J Neurochem. 2007 May;101(4):898-905. Epub 2007 Jan 24.
- PubMed ID
- 17254016 [ View in PubMed]
- Abstract
A mechanism for regulating the strength of synaptic inhibition is enabled by altering the number of GABA(A) receptors available at the cell surface. Clathrin and adaptor protein 2 (AP2) complex-mediated endocytosis is known to play a fundamental role in regulating cell surface GABA(A) receptor numbers.
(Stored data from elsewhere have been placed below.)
theorem find_weldCmd : findReg (regsOf .wd) 0x704 = some ((findReg (regsOf .wd) 0x704).get (by decide)) := by decide
theorem block_weldCmd (c : Nat) (p : Nat) (m : Master) (fs : List Field) (v : Word) (s : State) : blockWrite ⟨.wd, c⟩ p 0x704 m fs v s = weldCmdWrite c m v s := rfl
theorem accessWrite_weldCmd {c : Nat} (hc : c < 8) {m : Master} {s : State} (v : Word) (h : Takes s (wdPage c) m) : accessWrite (wdPage c) 0x704 m v s = weldCmdWrite c m v s :=
  (accessWrite_block v h (pageAt_wdPage hc) find_weldCmd (by decide) (fun h => nomatch h) (by decide) (by decide)).trans (block_weldCmd ..)

theorem find_replay : findReg (regsOf .wd) 0x710 = some ((findReg (regsOf .wd) 0x710).get (by decide)) := by decide
theorem block_replay (c : Nat) (p : Nat) (m : Master) (fs : List Field) (v : Word) (s : State) : blockWrite ⟨.wd, c⟩ p 0x710 m fs v s = replayWrite c m v s := rfl
theorem accessWrite_replay {c : Nat} (hc : c < 8) {m : Master} {s : State} (v : Word) (h : Takes s (wdPage c) m) : accessWrite (wdPage c) 0x710 m v s = replayWrite c m v s :=
  (accessWrite_block v h (pageAt_wdPage hc) find_replay (by decide) (fun h => nomatch h) (by decide) (by decide)).trans (block_replay ..)

theorem find_sumsel : findReg (regsOf .wd) 0x718 = some ((findReg (regsOf .wd) 0x718).get (by decide)) := by decide
theorem block_sumsel (c : Nat) (p : Nat) (m : Master) (fs : List Field) (v : Word) (s : State) : blockWrite ⟨.wd, c⟩ p 0x718 m fs v s = sumselWrite c v s := rfl
theorem accessWrite_sumsel {c : Nat} (hc : c < 8) {m : Master} {s : State} (v : Word) (h : Takes s (wdPage c) m) : accessWrite (wdPage c) 0x718 m v s = sumselWrite c v s :=
  (accessWrite_block v h (pageAt_wdPage hc) find_sumsel (by decide) (fun h => nomatch h) (by decide) (by decide)).trans (block_sumsel ..)

theorem find_hbCtl : findReg (regsOf .hbm) 0x704 = some ((findReg (regsOf .hbm) 0x704).get (by decide)) := by decide
theorem block_hbCtl (c : Nat) (p : Nat) (m : Master) (fs : List Field) (v : Word) (s : State) : blockWrite ⟨.hbm, c⟩ p 0x704 m fs v s = retrainWrite c m v s := rfl
theorem accessWrite_hbCtl {c : Nat} (hc : c < 4) {m : Master} {s : State} (v : Word) (h : Takes s (hbmPage c) m) : accessWrite (hbmPage c) 0x704 m v s = retrainWrite c m v s :=
  (accessWrite_block v h (pageAt_hbmPage hc) find_hbCtl (by decide) (fun h => nomatch h) (by decide) (by decide)).trans (block_hbCtl ..)

theorem find_fbpCtl : findReg (regsOf .fbp) 0x700 = some ((findReg (regsOf .fbp) 0x700).get (by decide)) := by decide
theorem block_fbpCtl (c : Nat) (p : Nat) (m : Master) (fs : List Field) (v : Word) (s : State) : blockWrite ⟨.fbp, c⟩ p 0x700 m fs v s = portCtlWrite c v s := rfl
theorem accessWrite_fbpCtl {c : Nat} (hc : c < 8) {m : Master} {s : State} (v : Word) (h : Takes s (fbpPage c) m) : accessWrite (fbpPage c) 0x700 m v s = portCtlWrite c v s :=
  (accessWrite_block v h (pageAt_fbpPage hc) find_fbpCtl (by decide) (fun h => nomatch h) (by decide) (by decide)).trans (block_fbpCtl ..)

theorem find_jdone : findReg (regsOf .bellows) 0x708 = some ((findReg (regsOf .bellows) 0x708).get (by decide)) := by decide
theorem block_jdone (p : Nat) (m : Master) (fs : List Field) (v : Word) (s : State) : blockWrite ⟨.bellows, 0⟩ p 0x708 m fs v s = jdoneWrite m v s := rfl
theorem accessWrite_jdone {m : Master} {s : State} (v : Word) (h : Takes s (blPage) m) : accessWrite (blPage) 0x708 m v s = jdoneWrite m v s :=
  (accessWrite_block v h (pageAt_blPage) find_jdone (by decide) (fun h => nomatch h) (by decide) (by decide)).trans (block_jdone ..)

theorem find_mxCtl : findReg (regsOf .mx) 0x700 = some ((findReg (regsOf .mx) 0x700).get (by decide)) := by decide
theorem block_mxCtl (p : Nat) (m : Master) (fs : List Field) (v : Word) (s : State) : blockWrite ⟨.mx, 0⟩ p 0x700 m fs v s = mxCtlWrite m v s := rfl
theorem accessWrite_mxCtl {m : Master} {s : State} (v : Word) (h : Takes s (mxPage) m) : accessWrite (mxPage) 0x700 m v s = mxCtlWrite m v s :=
  (accessWrite_block v h (pageAt_mxPage) find_mxCtl (by decide) (fun h => nomatch h) (by decide) (by decide)).trans (block_mxCtl ..)

theorem find_hangCmd : findReg (regsOf .hang) 0x70c = some ((findReg (regsOf .hang) 0x70c).get (by decide)) := by decide
theorem block_hangCmd (p : Nat) (m : Master) (fs : List Field) (v : Word) (s : State) : blockWrite ⟨.hang, 0⟩ p 0x70c m fs v s = hangCmdWrite m v (if fld v 2 0 = 1 then hangYields (fld v 15 8) s else s) := rfl
theorem accessWrite_hangCmd {m : Master} {s : State} (v : Word) (h : Takes s (hangPage) m) : accessWrite (hangPage) 0x70c m v s = hangCmdWrite m v (if fld v 2 0 = 1 then hangYields (fld v 15 8) s else s) :=
  (accessWrite_block v h (pageAt_hangPage) find_hangCmd (by decide) (fun h => nomatch h) (by decide) (by decide)).trans (block_hangCmd ..)

theorem find_snapCtl : findReg (regsOf .snap) 0x710 = some ((findReg (regsOf .snap) 0x710).get (by decide)) := by decide
theorem block_snapCtl (p : Nat) (m : Master) (fs : List Field) (v : Word) (s : State) : blockWrite ⟨.snap, 0⟩ p 0x710 m fs v s = snapCtlWrite m v s := rfl
theorem accessWrite_snapCtl {m : Master} {s : State} (v : Word) (h : Takes s (snapPage) m) : accessWrite (snapPage) 0x710 m v s = snapCtlWrite m v s :=
  (accessWrite_block v h (pageAt_snapPage) find_snapCtl (by decide) (fun h => nomatch h) (by decide) (by decide)).trans (block_snapCtl ..)

theorem find_emstat : findReg (regsOf .quench) 0x700 = some ((findReg (regsOf .quench) 0x700).get (by decide)) := by decide
theorem block_emstat (p : Nat) (m : Master) (fs : List Field) (v : Word) (s : State) : blockWrite ⟨.quench, 0⟩ p 0x700 m fs v s = clearLatches v s := rfl
theorem accessWrite_emstat {m : Master} {s : State} (v : Word) (h : Takes s (quenchPage) m) : accessWrite (quenchPage) 0x700 m v s = clearLatches v s :=
  (accessWrite_block v h (pageAt_quenchPage) find_emstat (by decide) (fun h => nomatch h) (by decide) (by decide)).trans (block_emstat ..)

theorem find_estop : findReg (regsOf .quench) 0x704 = some ((findReg (regsOf .quench) 0x704).get (by decide)) := by decide
theorem block_estop (p : Nat) (m : Master) (fs : List Field) (v : Word) (s : State) : blockWrite ⟨.quench, 0⟩ p 0x704 m fs v s = if bit v 0 then setLatch 2 0 0 s else s := rfl
theorem accessWrite_estop {m : Master} {s : State} (v : Word) (h : Takes s (quenchPage) m) : accessWrite (quenchPage) 0x704 m v s = if bit v 0 then setLatch 2 0 0 s else s :=
  (accessWrite_block v h (pageAt_quenchPage) find_estop (by decide) (fun h => nomatch h) (by decide) (by decide)).trans (block_estop ..)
Very recently, we have elucidated that phospholipase C-related catalytically inactive protein (PRIP) molecules are involved in the phosphorylation-dependent regulation of the internalization of GABA(A) receptors through association with receptor beta subunits and protein phosphatases. In this study, we examined the implications of PRIP molecules in clathrin-mediated constitutive GABA(A) receptor endocytosis, independent of phospho-regulation. We performed a constitutive receptor internalization assay using human embryonic kidney 293 (HEK293) cells transiently expressed with GABA(A) receptor alpha/beta/gamma subunits and PRIP. PRIP was internalized together with GABA(A) receptors, and the process was inhibited by PRIP-binding peptide which blocks PRIP binding to beta subunits. The clathrin heavy chain, mu2 and beta2 subunits of AP2 and PRIP-1, were complexed with GABA(A) receptor in brain extract as analyzed by co-immunoprecipitation assay using anti-PRIP-1 and anti-beta2/3 GABA(A) receptor antibody or by pull-down assay using beta subunits of GABA(A) receptor. These results indicate that PRIP is primarily implicated in the constitutive internalization of GABA(A) receptor that requires clathrin and AP2 protein complex.